Below, we read a minibatch and print the shape of the image and label. The shape of the image is the same as in the previous experiment (batch size, number of channels, height, width). The shape of the label is (batch size, \(m\), 5), where \(m\) is equal to the maximum number of bounding boxes contained in a single image in the dataset. Although computation for the minibatch is very efficient, it requires each image to contain the same number of bounding boxes so that they can be placed in the same batch. Since each image may have a different number of bounding boxes, we can add illegal bounding boxes to images that have less than \(m\) bounding boxes until each image contains \(m\) bounding boxes. Thus, we can read a minibatch of images each time. The label of each bounding box in the image is represented by an array of length 5. The first element in the array is the category of the object contained in the bounding box. When the value is -1, the bounding box is an illegal bounding box for filling purpose. The remaining four elements of the array represent the \(x, y\) axis coordinates of the upper-left corner of the bounding box and the \(x, y\) axis coordinates of the lower-right corner of the bounding box (the value range is between 0 and 1). The banana dataset here has only one bounding box per image, so \(m=1\).

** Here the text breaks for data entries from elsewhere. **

/-! ## Reductions and scans (R167 to R169) -/

def rop (imm : Nat) : Nat := imm % 16
def excl (imm : Nat) : Bool := fieldNat 4 1 imm = 1

def isFloat (f : Nat) : Bool := floatFmts.contains f

/-- The operation exists for the format (R167). -/
def ropOk (f r : Nat) : Bool := if isFloat f then [0, 1, 2, 6, 7].contains r else decide (r < 6)

/-- `MOD` of a reduction (R167). -/
def ropMods (w : Fields) : Bool :=
  let r := bitsOf 0 4 w.x
  (isFloat w.fmt.toNat || w.mod &&& 0b1101 = 0) && (!w.mod.getLsbD 1 || decide (r = 0))

/-- The identity of an operation, as a lane pattern (R167). -/
def ropIdentity (f r : Nat) : Nat :=
  let w := fmtWidth f
  let g := ffmt f
  if isFloat f then match r with | 0 => g.signBit | 1 | 6 => g.inf | _ => g.signBit + g.inf
  else match r with
    | 1 => wrapTo w (maxInt (fmtSigned f) w)
    | 2 => wrapTo w (minInt (fmtSigned f) w)
    | 3 => 2 ^ w - 1
    | _ => 0

/-- One lane operation on patterns; a floating-point addition rounds (R167). An integer addition is formed elsewhere. Under `.rd` the identity −0 turns a
sum of +0 into −0, as R70 and the pseudocode of R168 and R169 have it, against the words of R167 (log entry 132). -/
def ropApply (f r rm : Nat) (ftz : Bool) (x y : Nat) : Nat :=
  let w := fmtWidth f
  let g := ffmt f
  if isFloat f then match r with
    | 0 => g.round rm false ftz (.add rm (g.decode ftz x) (g.decode ftz y))
    | 1 => g.pick false false ftz x y
    | 2 => g.pick true false ftz x y
    | 6 => g.pick false true ftz x y
    | _ => g.pick true true ftz x y
  else
    let a := laneInt (fmtSigned f) w x
    let b := laneInt (fmtSigned f) w y
    match r with
    | 1 => if a ≤ b then x else y
    | 2 => if a ≤ b then y else x
    | 3 => x &&& y
    | 4 => x ||| y
    | _ => x ^^^ y

/-- One level of the tree of R168. -/
def pairUp (op : Nat → Nat → Nat) : List Nat → List Nat
  | x :: y :: r => op x y :: pairUp op r
  | r => r

/-- The binary tree of R168. -/
def treeFold (op : Nat → Nat → Nat) : Nat → List Nat → List Nat
  | 0, v => v
  | n + 1, v => treeFold op n (pairUp op v)

namespace Issue
/-- Lane k of A, or the identity where the guard is off (R167). -/
def redLane (i : Issue) (k : Nat) : Nat := if i.guard.getLsbD k then i.a k else ropIdentity i.fmt (rop i.imm)

/-- The exact sum of the enabled lanes below n. -/
def redSum (i : Issue) (n : Nat) : Int := foldUp n (0 : Int) fun z k => if i.guard.getLsbD k then z + i.ai k else z
end Issue

def specRed (op : Nat) (ex : Bool) : OpSpec :=
  { spec1 op (intFmts ++ floatFmts) with
    mods := ropMods, xok := fun _ w imm => ropOk w.fmt.toNat (rop imm) && (ex || !excl imm) }

def execVred (w : Fields) (s : State) : Out :=
  runUnit { specRed 0x53 false with wholeD := true } w
    (fun i =>
      let r := rop i.imm
      let v :=
        if isFloat i.fmt ∨ r ≠ 0 then
          let t := ((treeFold (ropApply i.fmt r i.rm i.ftz) 5 ((List.range i.ln).map i.redLane)).head?).getD 0
          if isFloat i.fmt then i.ff.saturate i.sat t else t
        else fit i.sgn i.sat i.lw (i.redSum i.ln)
      { word := some (BitVec.ofNat 256 v) }) s

/-- The running value of R169 before lane k; not used for an integer addition. -/
def Issue.scanBefore (i : Issue) (k : Nat) : Nat :=
  foldUp k (ropIdentity i.fmt (rop i.imm)) fun v j => ropApply i.fmt (rop i.imm) i.rm i.ftz v (i.redLane j)

def execVscan (w : Fields) (s : State) : Out :=
  runUnit (specRed 0x54 true) w
    (fun i => i.perLane fun k =>
      let n := if excl i.imm then k else k + 1
      if isFloat i.fmt then i.ff.saturate i.sat (i.scanBefore n)
      else if rop i.imm = 0 then fit i.sgn i.sat i.lw (i.redSum n) else i.scanBefore n) s

/-! ## Permutes, selects and masks (R170 to R175) -/

def execVperm (w : Fields) (s : State) : Out :=
  runUnit (spec3 0x55 permFmts) w
    (fun i => i.perLane fun k =>
      let x := i.c k
      if x < i.ln then i.a x else if x < 2 * i.ln then i.b (x - i.ln) else 0) s

def execVshuf (w : Fields) (s : State) : Out :=
  runUnit { spec1 0x56 permFmts with xok := fun _ _ imm => imm % 2 ^ 16 / 2 ^ 8 = 0 } w
    (fun i => i.perLane fun k => i.a (k / 4 * 4 + fieldNat (2 * (k % 4)) 2 i.imm)) s

/-- `LANE` is below L, and the rest of `IMM`[15:0] is zero (R170). -/
def laneFieldOk (w : Fields) (imm : Nat) : Bool :=
  decide (imm % 32 < fmtLanes w.fmt.toNat) && decide (imm % 2 ^ 16 / 2 ^ 5 = 0)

NDManager manager = NDManager.newBaseManager();

Batch batch = trainIter.getData(manager).iterator().next();
System.out.println(batch.getData().get(0).getShape() + ", " + batch.getLabels().get(0).getShape());
(32, 3, 256, 256), (32, 1, 5)

13.4.3. Demonstration

We have ten images with bounding boxes on them. We can see that the angle, size, and position of banana are different in each image. Of course, this is a simple artificial dataset. In actual practice, the data are usually much more complicated.

public static BufferedImage showImages(Image[] dataset, int width, int height) {
    int col = 1280 / width;
    int row = (dataset.length + col - 1) / col;
    int w = col * (width + 3);
    int h = row * (height + 3);
    BufferedImage bi = new BufferedImage(w + 3, h, BufferedImage.TYPE_INT_RGB);
    Graphics2D g = bi.createGraphics();

    for (int i = 0; i < dataset.length; i++) {
        Image image = dataset[i];
        BufferedImage img = (BufferedImage) image.getWrappedImage();
        int x = (i % col) * (width + 3) + 3;
        int y = (i / col) * (height + 3) + 3;
        g.drawImage(img, x, y, width, height, null);
    }
    g.dispose();
    return bi;
}
Image[] imageArr = new Image[10];
List<List<String>> classNames = new ArrayList();
List<List<Double>> prob = new ArrayList<>();
List<List<BoundingBox>> boxes = new ArrayList<>();

Batch batch = trainIter.getData(manager).iterator().next();
for (int i=0; i < 10; i++) {
    NDArray imgData = batch.getData().get(0).get(i);
    imgData.muli(255);
    NDArray imgLabel = batch.getLabels().get(0).get(i);

    List<String> bananaList = new ArrayList<>();
    bananaList.add("banana");
    classNames.add(new ArrayList<>(bananaList));

    List<Double> probabilityList = new ArrayList<>();
    probabilityList.add(1.0);
    prob.add(new ArrayList<>(probabilityList));

    List<BoundingBox> boundBoxes = new ArrayList<>();

    float[] coord = imgLabel.get(0).toFloatArray();
    double first = (double) (coord[1]);
    double second = (double) (coord[2]);
    double third = (double) (coord[3]);
    double fourth = (double) (coord[4]);

    boundBoxes.add(new Rectangle(first, second, (third-first), (fourth-second)));

    boxes.add(new ArrayList<>(boundBoxes));
    DetectedObjects detectedObjects = new DetectedObjects(classNames.get(i), prob.get(i), boxes.get(i));
    imageArr[i] = ImageFactory.getInstance().fromNDArray(imgData.toType(DataType.INT8, true));
    imageArr[i].drawBoundingBoxes(detectedObjects);
}

// refer to https://github.com/deepjavalibrary/d2l-java/tree/master/documentation/troubleshoot.md
// if you encounter X11 errors when drawing bounding boxes.
showImages(imageArr, 256, 256)
../_images/output_object-detection-dataset_42a473_10_0.png

13.4.4. Summary

  • The banana detection dataset we synthesized can be used to test object detection models.

  • The data reading for object detection is similar to that for image classification. However, after we introduce bounding boxes, the label shape and image augmentation (e.g., random cropping) are changed.